I don't really follow you here:

u(0) = exp(i.0) = 1
u(2pi) = exp(i.2pi) = 1

So if f is an antiderivative of 1/u we have

f(u(0)) = f(exp(i.0)) = f(1)
f(u(2pi)) = f(exp(i.2pi)) = f(1)

So, the value of the integral at x= i.2pi minus the value of the
integral at x = 0 is f(1)-f(1) = 0.

Unless you're suggesting that we use a different antiderivative at
x = 0 and at x = i.2pi?

I am at an advantage over you: I know what the mistake is because
I'm the one who put it in! The REAL problem is that 1/u doesn't HAVE
an antiderivative on the whole of the unit circle in the complex
plane, even though one can be defined on a small disk centred on any
point on it.

For real functions f, we can always assume that the integral from
0 to pi of [f(sin(x)]cos(x) will be zero because it is equal to the
integral from sin(0) to sin(pi) of f, and sin(0) = sin(pi) = 0.
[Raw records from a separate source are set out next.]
/-- An arrival over Folrus Link that writes (R335, R358). -/
structure Arrival where
  /-- Source device index. -/
  dev : Fin 64
  /-- The tenant the sender travels with. -/
  remote : Tid
  /-- Fabric lane. -/
  lane : Fin 16
  /-- Destination virtual address. -/
  va : Va
  /-- Payload, at most 256 bytes. -/
  data : List Byte
  /-- `none` a CPYF write, else the reduce kind of a CPYR update. -/
  reduce : Option RedKind
  /-- Check value as carried (R250). -/
  check : BitVec 32
  deriving DecidableEq, Repr

/-- What the patrol found in a block (R383). -/
inductive ScrubFinding | clean | corrected | uncorrectable
  deriving DecidableEq, Repr

/-- How a checkpoint ended (R388). -/
inductive CkEnd | done | portsLost
  deriving DecidableEq, Repr

/-- What a PLDM message asks of Guthes (R413). -/
inductive PldmRequest
  | readTemp (s : Fin 17) | readPower | readCool | readCap | readState
  | setCap (v : BitVec 16) | setState (idle : Bool) | other
  deriving DecidableEq, Repr

/-- The registers of the tenant window that have no behaviour of their own (R340) and are written by REGISTER_WRITE. -/
inductive TReg
  | lqbase (q : Fin 8) | ptroot | csbase | cssize | brbase | brsize | ovbase | ovsize | vacva
  | rgtbase | rgtcount | intmask | intvec (b : Fin 8) | apbase
  deriving DecidableEq, Repr

/-- The registers and host-only values of function 0 that have no behaviour of their own (R343, R380, R384, R388, R398,
R401, R405, R410, R413) and are written by REGISTER_WRITE. -/
inductive FReg
  | pawinBase (t : Tid) (n : Fin 8) | pawinSize (t : Tid) (n : Fin 8)
  | hbmw (t : Tid) | fabw (t : Tid) | cpyw (t : Tid) | matw (t : Tid)
  | suspended (t : Tid) | podmap (dev : Fin 63) (remote : Tid)
  | podIndex | podRoute (peer : Fin 63)
  | scheck (c : CopId)
  | digctl (t : Tid) | digrgn (t : Tid) | digva (t : Tid) | digwait (t : Tid)
  | rlbase (t : Tid) | rlctl (t : Tid)
  | ckports | pcap | twarn | tcrit | qbuf | nonce (n : Fin 8)
  | trbase (c : CopId) | trstart (c : CopId) | trstop (c : CopId)
  | bpWord0 (core : CoreId) (n : Fin 8) | bpWord1 (core : CoreId) (n : Fin 8)
  | portEnable (port : Fin 48)
  deriving DecidableEq, Repr

/-- A register named by REGISTER_WRITE. -/
inductive PlainReg
  | tenant (t : Tid) (r : TReg)
  | host (r : FReg)
  | unlisted (offset : Nat)
  deriving DecidableEq, Repr

/-- The instructions and steps of the K4, one constructor per row of the opcode table. `h` is the hold bit (R57), `w` the
group size (R56), `d a b` register fields (R54), `t` a tenant in the steps and a lane type in the vector instructions. -/
inductive Instr
  -- integer (R138–R145)
  | add (m : SatMode) (h : Bool) (w : Width) (d a b : XReg)
  | sub (m : SatMode) (h : Bool) (w : Width) (d a b : XReg)
  | mul (h : Bool) (w : Width) (d a b : XReg)
  | mulh (h : Bool) (w : Width) (d a b : XReg)
  | mulhu (h : Bool) (w : Width) (d a b : XReg)
  | mulhsu (h : Bool) (w : Width) (d a b : XReg)
  | div (u h : Bool) (d a b : XReg)
  | rem (u h : Bool) (d a b : XReg)
  | and (h : Bool) (w : Width) (d a b : XReg)
  | or (h : Bool) (w : Width) (d a b : XReg)
  | xor (h : Bool) (w : Width) (d a b : XReg)
  | andn (h : Bool) (w : Width) (d a b : XReg)
  | shl (h : Bool) (w : Width) (d a b : XReg)
  | shr (h : Bool) (w : Width) (d a b : XReg)
  | sar (h : Bool) (w : Width) (d a b : XReg)
  | ror (h : Bool) (w : Width) (d a b : XReg)
  | min (u h : Bool) (w : Width) (d a b : XReg)
  | max (u h : Bool) (w : Width) (d a b : XReg)
  | cmp (c : CmpCond) (h : Bool) (d a b : XReg)
  | sel (h : Bool) (d a b : XReg)
  | clz (h : Bool) (d a : XReg)
  | popc (h : Bool) (d a : XReg)
  | ext (h : Bool) (d a b : XReg)
  | ins (h : Bool) (d a b : XReg)
  | madd (h : Bool) (w : Width) (d a b : XReg)
  | mix (h : Bool) (d a b : XReg)
  -- immediates (R146–R149)
  | addi (d a : XReg) (imm : BitVec 11)
  | andi (d a : XReg) (imm : BitVec 11)
  | ori (d a : XReg) (imm : BitVec 11)
  | xori (d a : XReg) (imm : BitVec 11)
  | shli (d a : XReg) (n : BitVec 6)
  | shri (d a : XReg) (n : BitVec 6)
  | sari (d a : XReg) (n : BitVec 6)
  | rori (d a : XReg) (n : BitVec 6)
  | cmpi (c : CmpCond) (d a : XReg) (imm : BitVec 9)
  | li (d : XReg) (imm : BitVec 16)
  | lis (d : XReg) (imm : BitVec 16)
  -- scalar floating point (R150–R155)
  | fadd (h : Bool) (w : Width) (d a b : XReg)
  | fsub (h : Bool) (w : Width) (d a b : XReg)
  | fmul (h : Bool) (w : Width) (d a b : XReg)
  | fma (h : Bool) (w : Width) (d a b : XReg)
  | fmin (nan h : Bool) (w : Width) (d a b : XReg)
  | fmax (nan h : Bool) (w : Width) (d a b : XReg)
  | fdiv (h : Bool) (d a b : XReg)
  | fsqrt (h : Bool) (d a : XReg)
  | fcmp (c : FCond) (h : Bool) (d a b : XReg)
  | fcvt (c : CvtCode) (h : Bool) (d a : XReg)
  | fabs (h : Bool) (w : Width) (d a : XReg)
  | fneg (h : Bool) (w : Width) (d a : XReg)
  | fsgn (h : Bool) (w : Width) (d a b : XReg)
  -- control (R156–R159, R323, R368, R369)
  | beq (a b : XReg) (off : BitVec 11)
  | bne (a b : XReg) (off : BitVec 11)
  | blt (a b : XReg) (off : BitVec 11)
  | bge (a b : XReg) (off : BitVec 11)
  | bltn (a b : XReg) (off : BitVec 11)
  | bgen (a b : XReg) (off : BitVec 11)
  | jal (off : BitVec 23)
  | jalr (d a : XReg) (imm : BitVec 11)
  | rep (len : Fin 16) (mask : BitVec 3) (stride : Fin 8) (a : XReg)
  | safe (idx : BitVec 16)
  | trap (n : BitVec 16)
  -- tile memory and layouts (R101–R107)
  | ldt (k : LdKind) (w : Width) (l : LReg) (c d : XReg)
  | stt (w : Width) (l : LReg) (c d : XReg)
  | vld (w : Width) (l : LReg) (c : XReg) (vd : VReg)
  | vst (w : Width) (l : LReg) (c : XReg) (vd : VReg)
  | vgath (sz : GSize) (l : LReg) (va vd : VReg)
  | vscat (sz : GSize) (l : LReg) (va vd : VReg)
  | tatom (op : AtomOp) (wide : Bool) (l : LReg) (c d : XReg)
  | tcas (wide : Bool) (l : LReg) (c d : XReg)
  | lays (l : LReg) (a : XReg)
  | layg (l : LReg) (d : XReg)
  -- copies (R227–R246)
  | cpy (d a b : XReg)
  | cpyr (k : RedKind) (d a b : XReg)
  | cpyf (d a b : XReg)
  | qfence (d a : XReg)
  | tpoll (d a : XReg)
  -- matrix (R216–R221)
  | mlw (tr : Bool) (f : MFmt) (xm : XReg) (l : LReg) (ws : WReg)
  | mmaTile (ow : Bool) (f : MFmt) (xm : XReg) (l : LReg) (ws : WReg) (z : ZReg)
  | mmaReg (ow : Bool) (f : MFmt) (xm : XReg) (src : VReg) (ws : WReg) (z : ZReg)
  | mzero (ty : ZType) (z : ZReg)
  | mst (clr : Bool) (f : StFmt) (xm : XReg) (l : LReg) (z : ZReg)
  | mld (ty : ZType) (xm : XReg) (l : LReg) (z : ZReg)
  -- vector (R173–R187)
  | vadd (t : VType) (w : Width) (vb va vd : VReg) (k : KReg)
  | vsub (t : VType) (w : Width) (vb va vd : VReg) (k : KReg)
  | vmul (t : VType) (w : Width) (vb va vd : VReg) (k : KReg)
  | vfma (t : VType) (w : Width) (vb va vd : VReg) (k : KReg)
  | vmin (t : VType) (w : Width) (vb va vd : VReg) (k : KReg)
  | vmax (t : VType) (w : Width) (vb va vd : VReg) (k : KReg)
  | vand (w : Width) (vb va vd : VReg) (k : KReg)
  | vor (w : Width) (vb va vd : VReg) (k : KReg)
  | vxor (w : Width) (vb va vd : VReg) (k : KReg)
  | vshl (t : VType) (w : Width) (vb va vd : VReg) (k : KReg)
  | vshr (t : VType) (w : Width) (vb va vd : VReg) (k : KReg)
  | vcmp (c : VCond) (t : VType) (w : Width) (vb va vd : VReg)
  | vsel (w : Width) (vb va vd : VReg) (k : KReg)
  | vcvt (c : VCvt) (w : Width) (va vd : VReg) (k : KReg)
  | vred (op : RedOp) (t : VType) (va vd : VReg) (k : KReg)
  | vperm (vb va vd : VReg) (k : KReg)
  | vbcast (t : VType) (w : Width) (xa vd : VReg) (k : KReg)
  | vbi (ty : ImmType) (imm : BitVec 16) (vd : VReg)
  | vmovx (lane : Fin 8) (va xd : VReg)
  | vsfu (fn : SfuFn) (t : VType) (w : Width) (va vd : VReg) (k : KReg)
  | vdot (t : VType) (w : Width) (vb va vd : VReg) (k : KReg)
  | vmix (t : VType) (w : Width) (vb va vd : VReg) (k : KReg)
  | vadds (t : VType) (w : Width) (xb va vd : VReg) (k : KReg)
  | vfmas (t : VType) (w : Width) (xb va vd : VReg) (k : KReg)
  -- predicates and extension registers (R188–R190)
  | kset (src : KSrc) (kd : KReg)
  | kget (d : XReg) (ka : KReg)
  | oxl (n : Fin 4) (a : XReg)
  | oxg (d : XReg) (n : Fin 4)
  -- activity group (R279–R282, R313–R320)
  | spawn (d a b : XReg)
  | meet (d a b : XReg)
  | xget (p : XPair)
  | xset (p : XPair)
  | handover (d a : XReg)
  | cjoin (a : XReg)
  | cleave (a : XReg)
  | bar (a : XReg)
  | barq (d a : XReg)
  -- system group (R242, R243, R332, R360, R371, R373)
  | contain (a : XReg)
  | sysr (d : XReg) (idx : BitVec 12)
  | sysw (a : XReg) (idx : BitVec 12)
  | time (d : XReg)
  | capdrop (d a : XReg)
  | capq (d a : XReg)
  -- compact (R61, R62)
  | cAdd (d a : VReg)
  | cSub (d a : VReg)
  | cAnd (d a : VReg)
  | cOr (d a : VReg)
  | cXor (d a : VReg)
  | cMv (d a : VReg)
  | cAddi (d : VReg) (imm : BitVec 5)
  | cLi (d : VReg) (imm : BitVec 5)
  | cShli (d : VReg) (n : BitVec 5)
  | cShri (d : VReg) (n : BitVec 5)
  | cSari (d : VReg) (n : BitVec 5)
  | cFadd (d a : VReg)
  | cFmul (d a : VReg)
  | cBeqz (d : VReg) (off : BitVec 5)
  | cBnez (d : VReg) (off : BitVec 5)
  | cJ (off : BitVec 10)
  | cSafe (idx : BitVec 10)
  -- steps of the launcher and the scheduler (R44, R288, R297, R303, R326–R330)
  | acceptLaunchPacket (t : Tid) (q : Fin 8)
  | activitySeat (seat : SeatId)
  | imageEntriesApply (seat : SeatId)
  | claimRestore (seat : SeatId)
  | claimSave (act : ActKey)
  | vacateRecord (t : Tid)
  -- steps of a core and its units (R30, R163, R194, R202, R364)
  | lineFetchComplete (core : CoreId)
  | vectorStart (seat : SeatId)
  | vectorComplete (seat : SeatId)
  /-- `differ` and `row`: the elements in which the second pass of a self-check differs, and the PE row it names (R206). -/
  | matrixCommandStart (core : CoreId) (differ : List (Fin 256)) (row : Fin 32)
  | matrixCommandComplete (core : CoreId)
  | lateFaultDelivery (seat : SeatId)
  -- steps of the copy engines (R234, R235, R239, R242, R282, R425)
  | copyStart (act : ActKey) (q : Fin 4) (n : Nat)
  | copyComplete (act : ActKey) (q : Fin 4)
  /-- `answer`: the cause with which a peer answers, else a fault found on this device (R235). -/
  | copyFault (act : ActKey) (q : Fin 4) (answer : Option Cause)
  | qfenceComplete (act : ActKey)
  | capdropComplete (act : ActKey)
  | handoverComplete (act : ActKey)
  -- steps of the meetings (R255–R270)
  | meetingArrival (packet : Nat)
  | lateArriverNotice (packet : Nat)
  | meetingBegin (meeting : Nat)
  | bowerYieldRequest (meeting : Nat)
  | meetingTimeout (act : ActKey)
  | heldArrivalRetry (t : Tid)
  | luggageReturn (packet : Nat)
  -- barriers and ends (R289, R305, R310, R316, R320)
  | barrierWaitTimeout (act : ActKey)
  | barrierRelease (t : Tid) (circle : Fin 1024)
  | activityEnded (act : ActKey)
  | launchComplete (t : Tid) (lid : BitVec 64)
  | deadlineMiss (t : Tid) (lid : BitVec 64)
  -- arrivals from other devices (R336, R358)
  | fabricArrival (p : Arrival)
  | bounceRingReplay (t : Tid)
  -- host writes of the tenant window (R296, R325, R340–R354)
  | lqtail (t : Tid) (q : Fin 8) (v : Word)
  | tinv (t : Tid) (v : Word)
  | tinvComplete (t : Tid)
  | fqhead (t : Tid) (v : Word)
  | fqresolveRetry (t : Tid) (seq : BitVec 32)
  | fqresolveFail (t : Tid) (seq : BitVec 32)
  | pooladd (t : Tid) (v : Word)
  | preemptCores (t : Tid) (v : Word)
  | preemptAll (t : Tid) (v : Word)
  | cancel (t : Tid) (key : Word)
  | createRegion (t : Tid) (arg : BitVec 20)
  | destroyRegion (t : Tid) (arg : BitVec 20)
  | createCircle (t : Tid) (arg : BitVec 20)
  | destroyCircle (t : Tid) (arg : BitVec 20)
  | cmdUndefined (t : Tid) (v : Word)
  | commandDone (t : Tid)
  | intstat (t : Tid) (v : Word)
  | registerWrite (r : PlainReg) (v : Word)
  -- leases and tenant reset (R306, R355, R356)
  | lease (t : Tid) (mask : BitVec 2048)
  | coreClearComplete (core : CoreId)
  | tenantResetFlr (t : Tid)
  | tenantResetCommand (t : Tid)
  | tenantResetComplete (t : Tid)
  -- silent errors (R377–R383)
  | strikeReplay (c : CopId)
  | resultCommit (c : CopId)
  | coppiceFence (c : CopId)
  | fenced (c : CopId) (v : Word)
  | subretire (c : CopId) (v : Word)
  | hbmScrub (die : Fin 4) (block : Nat) (found : ScrubFinding)
  -- digests, cuts and checkpoints (R384–R389)
  | digestCompute (t : Tid) (circle : Fin 1024)
  | digestReceive (t : Tid) (dev : Fin 64) (tag : BitVec 16) (step digest : Word)
  | digestWaitTimeout (t : Tid)
  | release (t : Tid)
  | cutctlArm (t : Tid) (v : Word)
  | checkpointDone (r : CkEnd)
  -- links (R390–R392)
  | laneSpareSwap (port : Fin 48)
  | laneDegrade (port : Fin 48)
  | portLost (port : Fin 48)
  -- trace and device stop (R401–R406)
  | traceArm (c : CopId) (v : Word)
  | traceStart (c : CopId)
  | traceStop (c : CopId)
  | traceWindowFull (c : CopId)
  -- start-up, attestation, power and cooling (R407–R413)
  | powerOn (failing : Fin 7)
  | powerCapCheck (pmeas : Word)
  | thermalCheck (part : Fin 17) (temp : BitVec 16)
  | thermalCritical (part : Fin 17) (temp : BitVec 16)
  | mctpControlMessage (msg : List Byte)
  | pldmMessage (r : PldmRequest)
  -- the remaining rows (R63, R73, R246, R249, R296, R349, R357, R400, R407, R408, R413)
  | unassignedEncoding (cause : Cause) (len : Fin 5)
  | apertureAccess (t : Tid) (offset : Nat) (write : Bool) (data : List Byte)
  | fabricReadRequest (dev : Fin 64) (remote : Tid) (va : Va) (len : Nat)
  | ringConsumption (t : Tid) (base : Va) (consumer : BitVec 32)
  | replayLogConsumerAdvance (t : Tid) (v : BitVec 32)
  | lqctl (t : Tid) (q : Fin 8) (v : Word)
  | fqctl (t : Tid) (base : Bool) (v : Word)
  -- instructions without operands: ERET, the activity and system groups, compact (R62, R369, R82, R83)
  | eret
  | endAct
  | waitj
  | yield
  | xturn
  | part
  | close
  | drain
  | resume
  | cNop
  | cYield
  | cEnd
  | cXturn
  | cPart
  -- steps that carry nothing (R388, R392, R406, R407, R410, R413)
  | checkpointStart
  | checkpointRestore
  | pcieSurpriseDown
  | pcieLinkReturn
  | deviceStop
  | deviceStopped
  | deviceGo
  | attestationQuote
  | quoteWritten
  | pstateIdle
  | pstateActive
  | coolantAlarm
  | thermalTrip
  | function0Reset
  | powerOff
  | idleEntered
  | coolantAlarmClear
  deriving DecidableEq, Repr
For complex functions, though, we CAN'T assume that the integral from
0 to 2pi of [f(exp(ix))].iexp(ix) will be zero, even though
exp(i.0) = exp(i.2pi) = 1.

The reason for the difference is interesting, but it's late.

I discuss this issue is my post 'An interpretation of Cauchy's integral

theorem' on 12th Jan.

.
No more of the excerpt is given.